/-- R351 to R353, R355, R356: timeouts, uncorrectable errors, signatures and interrupt entries. In two-core operation a disagreement stops the Yoke.
R358 to R364: resynchronisation, the watchdog, and broken lock-step. After a good resynchronisation all three cores are in service again. How long
its steps 1 to 3 take is the model's choice (log entry 90). Readings and choices of the model: log entries 53, 54, 55, 90, 91. -/
def Obligations.YokeCoresMarkedAndResynced : Prop :=
  (∀ (e : YokeCopy) (s : State), s.get YOKE_STAT_MODE ≠ 3 → s.get YOKE_STAT_LOCKSTEP_BROKEN = 0 → s.yokeOwed = [e] → e.since + s.get YOKE_TMO_TMO ≤ s.now → let u : State := { s with yokeOwed := [] }
    exec .voteTimeout s = .next (bufUpdate (vote (disagree e.core 4 e.txn.addr.toNat u)).2)) ∧
  (∀ (e : YokeCopy) (s : State), s.get YOKE_STAT_MODE ≠ 3 → s.get YOKE_STAT_LOCKSTEP_BROKEN = 0 → s.yokeOwed = [] → s.yokeBuf = [e] → e.since + s.get YOKE_TMO_TMO ≤ s.now →
    exec .voteTimeout s = .next (voteImpossible 3 4 e.txn.addr.toNat s)) ∧
  (∀ s : State, s.get YOKE_STAT_MODE = 3 ∨ s.get YOKE_STAT_LOCKSTEP_BROKEN ≠ 0 ∨ ((∀ e ∈ s.yokeOwed, s.now < e.since + s.get YOKE_TMO_TMO) ∧ ∀ e ∈ s.yokeBuf, s.now < e.since + s.get YOKE_TMO_TMO) →
    exec .voteTimeout s = .next s) ∧
  (∀ (c : Fin 3) (a : BitVec 20) (s : State),
    (s.get YOKE_STAT_MODE = 0 → exec (.yokeSramUe c a) s = .next (bufUpdate (vote (markCore c 5 (5 + c) (0x10000000 + a.toNat) s)).2)) ∧
    (s.get YOKE_STAT_MODE = 1 ∨ s.get YOKE_STAT_MODE = 2 → s.get YOKE_STAT_MARKED ≠ c → exec (.yokeSramUe c a) s = .next (voteImpossible c 5 (0x10000000 + a.toNat) s)) ∧
    (s.get YOKE_STAT_MODE = 3 ∨ (s.get YOKE_STAT_MODE ≠ 0 ∧ s.get YOKE_STAT_MARKED = c) → exec (.yokeSramUe c a) s = .next s)) ∧
  (∀ (c : Fin 3) (d : BitVec 32) (s : State),
    (maySign c s = true → exec (.sigReq c d) s = .next (presentSig c d s)) ∧ (maySign c s = false → exec (.sigReq c d) s = .next s) ∧
    (maySign c s = true ↔ (runningCores s).contains c.val = true ∧ coreMay c s = true) ∧
    (maySign c s = true → s.get YOKE_STAT_MODE = 0 → s.get YOKE_STAT_LOCKSTEP_BROKEN = 0 → s.yokeOwed = [] →
      let t : Txn := ⟨.sig, 0x0040048028#40, 4, Config.signature (BitVec.ofNat 32 (s.get (yokeCrc c))) d⟩
      (s.yokeBuf = [] → ∃ u, exec (.sigReq c d) s = .next u ∧ u.yokeBuf = [⟨c, t, s.now, none⟩] ∧ u.get (yokeCrc c) = 0xFFFFFFFF ∧ u.mem = s.mem ∧
        u.get YOKE_SIG_REQ_SIG = s.get YOKE_SIG_REQ_SIG) ∧
      (∀ a at_ : Nat, a < 3 → a ≠ c → s.yokeBuf = [⟨a, t, at_, none⟩] → ∃ u, exec (.sigReq c d) s = .next u ∧ u.yokeBuf = [] ∧
        u.yokeOwed = [⟨3 - a - c, t, s.now, none⟩] ∧ u.get (yokeCrc c) = 0xFFFFFFFF ∧ u.mem = s.mem ∧ u.get YOKE_SIG_REQ_SIG = t.data.toNat))) ∧
  (∀ (c : Fin 3) (d : BitVec 32) (s : State), (runningCores s).contains c.val = true → coreStops c s = false →
    let i := s.get (yokeInts c)
    (s.get yokeIntN ≤ i → c.val = (runningCores s).headD 0 → irqPending s = true →
      exec (.interruptEntry c d) s = .next (presentSig c d ((intRecord c s).set (yokeInts c) (i + 1)))) ∧
    (i < s.get yokeIntN → s.get (yokeSeq c) = s.get (yokeIntK (i % 2 ^ 18)) → exec (.interruptEntry c d) s = .next (presentSig c d (s.set (yokeInts c) (i + 1)))) ∧
    (s.get yokeIntN ≤ i → c.val ≠ (runningCores s).headD 0 ∨ irqPending s = false → exec (.interruptEntry c d) s = .next s) ∧
    (i < s.get yokeIntN → s.get (yokeSeq c) ≠ s.get (yokeIntK (i % 2 ^ 18)) → exec (.interruptEntry c d) s = .next s)) ∧
  (∀ (c : Fin 3) (d : BitVec 32) (s : State), (runningCores s).contains c.val = false ∨ coreStops c s = true → exec (.interruptEntry c d) s = .next s) ∧
  (∀ (c : Nat) (s : State), intRecord c s = (s.set (yokeIntK (s.get yokeIntN % 2 ^ 18)) (s.get (yokeSeq c))).set yokeIntN (s.get yokeIntN + 1) ∧
    (irqPending s = true ↔ s.get YOKE_IRQ_ID_ID ≠ 64 ∨ s.getWide YOKE_TIMECMP_LO_CMP YOKE_TIMECMP_HI_CMP ≤ s.now)) ∧
  (∀ (c : Nat) (s : State), s.get YOKE_STAT_MODE = 2 → s.get yokeRsDur ≤ s.now - s.get yokeRsAt → coreBehind c s = false → coreStops c s = true) ∧
  (∀ s : State, s.get YOKE_CMD_STATUS ≠ stBusy →
    (resyncOk s = true → exec .resync s = .next (resyncStart (s.cmdSet yokeCmd 1 stBusy))) ∧
    (resyncOk s = false → exec .resync s = .next (s.cmdSet yokeCmd 1 stRefused))) ∧
  (∀ s : State, (resyncOk s = true ↔ s.get YOKE_STAT_MODE = 1 ∧ bitAt (s.get YOKE_STAT_FAILED) (s.get YOKE_STAT_MARKED) = false ∧ s.get YOKE_STAT_LOCKSTEP_BROKEN = 0) ∧
    (resyncStart s).get YOKE_STAT_MODE = 2 ∧ (resyncStart s).get YOKE_RESYNC_STAT_WORDS = 0 ∧ (resyncStart s).get yokeRsAt = s.now ∧ (resyncStart s).get yokeRsLate = 0 ∧
    140000 ≤ (resyncStart s).get yokeRsDur ∧ (resyncStart s).get yokeRsDur ≤ 800400 ∧ (resyncStart s).mem = s.mem) ∧
  (∀ s : State, (s.get YOKE_CTRL_AUTO ≠ 0 → resyncOk s = true → s.getWide YOKE_DIS_TB_LO_TB YOKE_DIS_TB_HI_TB + 200000 ≤ s.now →
      exec .autoResync s = .next (resyncStart s)) ∧
    (s.get YOKE_CTRL_AUTO = 0 ∨ resyncOk s = false ∨ s.now < s.getWide YOKE_DIS_TB_LO_TB YOKE_DIS_TB_HI_TB + 200000 → exec .autoResync s = .next s)) ∧
  (∀ (p : BitVec 16) (g : Bool) (s : State), s.get YOKE_STAT_MODE ≠ 2 ∨ resyncAge s < s.get yokeRsDur + 70 ∨ resyncDrained s = false →
    exec (.evYokeResync p g) s = .next s) ∧
  (∀ s : State, resyncDrained s = true ↔ s.yokeBuf = [] ∧ s.yokeOwed = [] ∧ ∀ c ∈ inService s, coreBehind c s = false) ∧
  (∀ (p : BitVec 16) (s : State), s.get YOKE_STAT_MODE = 2 → s.get yokeRsDur + 70 ≤ resyncAge s → resyncDrained s = true →
    ∃ u, exec (.evYokeResync p true) s = .next (raiseEvent 0x019 u) ∧
    u.get YOKE_STAT_MODE = 0 ∧ u.get YOKE_STAT_MARKED = 3 ∧ u.get YOKE_RESYNC_STAT_PAUSE = min 650 p.toNat ∧ u.get YOKE_RESYNC_STAT_WORDS = 32768 ∧ inService u = [0, 1, 2] ∧
    u.get YOKE_COUNT_RESYNCS = clampU YOKE_COUNT_RESYNCS.width (s.get YOKE_COUNT_RESYNCS + 1) ∧
    (s.get YOKE_CMD_STATUS = stBusy → u.get YOKE_CMD_STATUS = if s.get yokeRsLate ≠ 0 then stTooLate else stDone)) ∧
  (∀ (p : BitVec 16) (s : State), s.get YOKE_STAT_MODE = 2 → s.get yokeRsDur + 70 ≤ resyncAge s → resyncDrained s = true →
    ∃ u, exec (.evYokeResync p false) s = .next (raiseFault 0x040B .ride u) ∧
    u.get YOKE_STAT_MODE = 1 ∧ u.get YOKE_STAT_MARKED = s.get YOKE_STAT_MARKED ∧ u.get YOKE_RESYNC_STAT_PAUSE = min 650 p.toNat ∧
    (s.get YOKE_CMD_STATUS = stBusy → u.get YOKE_CMD_STATUS = stFailed)) ∧
  (∀ (p : BitVec 16) (good : Bool) (s : State), s.Inv → s.get YOKE_STAT_MODE = 2 → s.get yokeRsDur + 70 ≤ resyncAge s → resyncDrained s = true → s.get YOKE_STAT_MARKED < 3 →
    ∃ t, exec (.evYokeResync p good) s = .next t ∧
    (∀ i < 0x100000, t.byteAt (coreBase (s.get YOKE_STAT_MARKED) + i) = s.byteAt (coreBase ((inService s).headD 0) + i)) ∧
    (∀ b, b < 0x20000000 → (b < coreBase (s.get YOKE_STAT_MARKED) ∨ coreBase (s.get YOKE_STAT_MARKED) + 0x100000 ≤ b) → t.byteAt b = s.byteAt b)) ∧
  (∀ s : State, resyncAge s = s.now - s.get yokeRsAt ∧ (s.get YOKE_STAT_MODE ≠ 2 → resyncTick s = s) ∧
    (s.get YOKE_STAT_MODE = 2 → resyncTick s = s.set YOKE_RESYNC_STAT_WORDS (min 32768 (resyncAge s * 32768 / s.get yokeRsDur)))) ∧
  (∀ s : State, (resyncAge s < s.get yokeRsDur → resyncAbort s = (s.set YOKE_STAT_MODE 1).cmdEnd yokeCmd stAborted) ∧
    (s.get yokeRsDur ≤ resyncAge s → resyncAbort s = s.set yokeRsLate 1)) ∧
  (∀ (v : BitVec 16) (s : State), let d := s.now - s.get yokeWdAt
    (s.get YOKE_STAT_MODE ≠ 3 → v.toNat + s.get YOKE_WD_KICK_TOKEN = 65535 → s.get YOKE_WD_CFG_MIN * 200 ≤ d → d ≤ s.get YOKE_WD_CFG_MAX * 200 → ∃ t, exec (.yokeWdKick v) s = .next t ∧
      t.get YOKE_WD_KICK_TOKEN ≠ s.get YOKE_WD_KICK_TOKEN ∧ t.get yokeWdAt = s.now ∧ t.get yokeWdLate = 0 ∧ t.bus = ⟨false, 0⟩ ∧ t.mem = s.mem) ∧
    (s.get YOKE_STAT_MODE = 3 → exec (.yokeWdKick v) s = .next s) ∧
    (s.get YOKE_STAT_MODE ≠ 3 → v.toNat + s.get YOKE_WD_KICK_TOKEN ≠ 65535 ∨ d < s.get YOKE_WD_CFG_MIN * 200 ∨ s.get YOKE_WD_CFG_MAX * 200 < d →
      exec (.yokeWdKick v) s = .next (yokeWdFault (busOk (s.set YOKE_WD_KICK_KICK v.toNat))))) ∧
  (∀ s : State, yokeWdFault s = raiseFault 0x0420 .deviceSafe (raiseEvent 0x01B s)) ∧
  (∀ s : State, (s.get SYS_BOOT_STAGE = 7 → s.get yokeWdLate = 0 → s.get yokeWdAt + s.get YOKE_WD_CFG_MAX * 200 < s.now →
      exec .evYokeWd s = .next (yokeWdFault (s.set yokeWdLate 1))) ∧
    (s.get SYS_BOOT_STAGE ≠ 7 ∨ s.get yokeWdLate ≠ 0 ∨ s.now ≤ s.get yokeWdAt + s.get YOKE_WD_CFG_MAX * 200 → exec .evYokeWd s = .next s)) ∧
  (∀ (c : Fin 3) (s : State), let u := s.setBit YOKE_STAT_HALTED c true
    let v : State := { u with yokeBuf := [], yokeOwed := s.yokeOwed.filter (fun e => e.core == 0) }
    let l := if s.get YOKE_STAT_MODE = 3 then [] else s.yokeBuf.filter (fun e => e.core == 0)
    (s.get YOKE_STAT_LOCKSTEP_BROKEN ≠ 0 → exec (.evLockstepBroken c) s = .next u) ∧
    (s.get YOKE_STAT_LOCKSTEP_BROKEN = 0 → exec (.evLockstepBroken c) s = .next (l.foldl (fun s e => issue e.txn s) (lockstepBreak (bufUpdate v))))) ∧
  (∀ s : State, s.get YOKE_STAT_MODE = 2 → lockstepBreak s = lockstepBreak (resyncEnd stFailed (s.set YOKE_STAT_MODE 1))) ∧
  (∀ s : State, s.get YOKE_STAT_MODE ≠ 2 → let u := raiseEvent 0x01A (s.set YOKE_STAT_LOCKSTEP_BROKEN 1)
    ((∃ n < 4, switching n s = true) ∨ (∃ k < 2, s.get (AUX_Ak_CTRL_EN k) ≠ 0 ∨ s.get (AUX_Ak_STAT_DEMAND k) ≠ 0) → lockstepBreak s = raiseFault 0x0410 .deviceSafe u) ∧
    ((∀ n < 4, switching n s = false) → (∀ k < 2, s.get (AUX_Ak_CTRL_EN k) = 0 ∧ s.get (AUX_Ak_STAT_DEMAND k) = 0) → lockstepBreak s = raiseFault 0x0411 .ride u))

PROBLEM STATEMENT: Would you please copy, word for word, everything above from the line containing "(∀ (p : BitVec 16) (good" down to the line containing "(∀ (c : Fin 3) (s", those two lines included?

RESPONSE FOR THIS EXERCISE:
  (∀ (p : BitVec 16) (good : Bool) (s : State), s.Inv → s.get YOKE_STAT_MODE = 2 → s.get yokeRsDur + 70 ≤ resyncAge s → resyncDrained s = true → s.get YOKE_STAT_MARKED < 3 →
    ∃ t, exec (.evYokeResync p good) s = .next t ∧
    (∀ i < 0x100000, t.byteAt (coreBase (s.get YOKE_STAT_MARKED) + i) = s.byteAt (coreBase ((inService s).headD 0) + i)) ∧
    (∀ b, b < 0x20000000 → (b < coreBase (s.get YOKE_STAT_MARKED) ∨ coreBase (s.get YOKE_STAT_MARKED) + 0x100000 ≤ b) → t.byteAt b = s.byteAt b)) ∧
  (∀ s : State, resyncAge s = s.now - s.get yokeRsAt ∧ (s.get YOKE_STAT_MODE ≠ 2 → resyncTick s = s) ∧
    (s.get YOKE_STAT_MODE = 2 → resyncTick s = s.set YOKE_RESYNC_STAT_WORDS (min 32768 (resyncAge s * 32768 / s.get yokeRsDur)))) ∧
  (∀ s : State, (resyncAge s < s.get yokeRsDur → resyncAbort s = (s.set YOKE_STAT_MODE 1).cmdEnd yokeCmd stAborted) ∧
    (s.get yokeRsDur ≤ resyncAge s → resyncAbort s = s.set yokeRsLate 1)) ∧
  (∀ (v : BitVec 16) (s : State), let d := s.now - s.get yokeWdAt
    (s.get YOKE_STAT_MODE ≠ 3 → v.toNat + s.get YOKE_WD_KICK_TOKEN = 65535 → s.get YOKE_WD_CFG_MIN * 200 ≤ d → d ≤ s.get YOKE_WD_CFG_MAX * 200 → ∃ t, exec (.yokeWdKick v) s = .next t ∧
      t.get YOKE_WD_KICK_TOKEN ≠ s.get YOKE_WD_KICK_TOKEN ∧ t.get yokeWdAt = s.now ∧ t.get yokeWdLate = 0 ∧ t.bus = ⟨false, 0⟩ ∧ t.mem = s.mem) ∧
    (s.get YOKE_STAT_MODE = 3 → exec (.yokeWdKick v) s = .next s) ∧
    (s.get YOKE_STAT_MODE ≠ 3 → v.toNat + s.get YOKE_WD_KICK_TOKEN ≠ 65535 ∨ d < s.get YOKE_WD_CFG_MIN * 200 ∨ s.get YOKE_WD_CFG_MAX * 200 < d →
      exec (.yokeWdKick v) s = .next (yokeWdFault (busOk (s.set YOKE_WD_KICK_KICK v.toNat))))) ∧
  (∀ s : State, yokeWdFault s = raiseFault 0x0420 .deviceSafe (raiseEvent 0x01B s)) ∧
  (∀ s : State, (s.get SYS_BOOT_STAGE = 7 → s.get yokeWdLate = 0 → s.get yokeWdAt + s.get YOKE_WD_CFG_MAX * 200 < s.now →
      exec .evYokeWd s = .next (yokeWdFault (s.set yokeWdLate 1))) ∧
    (s.get SYS_BOOT_STAGE ≠ 7 ∨ s.get yokeWdLate ≠ 0 ∨ s.now ≤ s.get yokeWdAt + s.get YOKE_WD_CFG_MAX * 200 → exec .evYokeWd s = .next s)) ∧
  (∀ (c : Fin 3) (s : State), let u := s.setBit YOKE_STAT_HALTED c true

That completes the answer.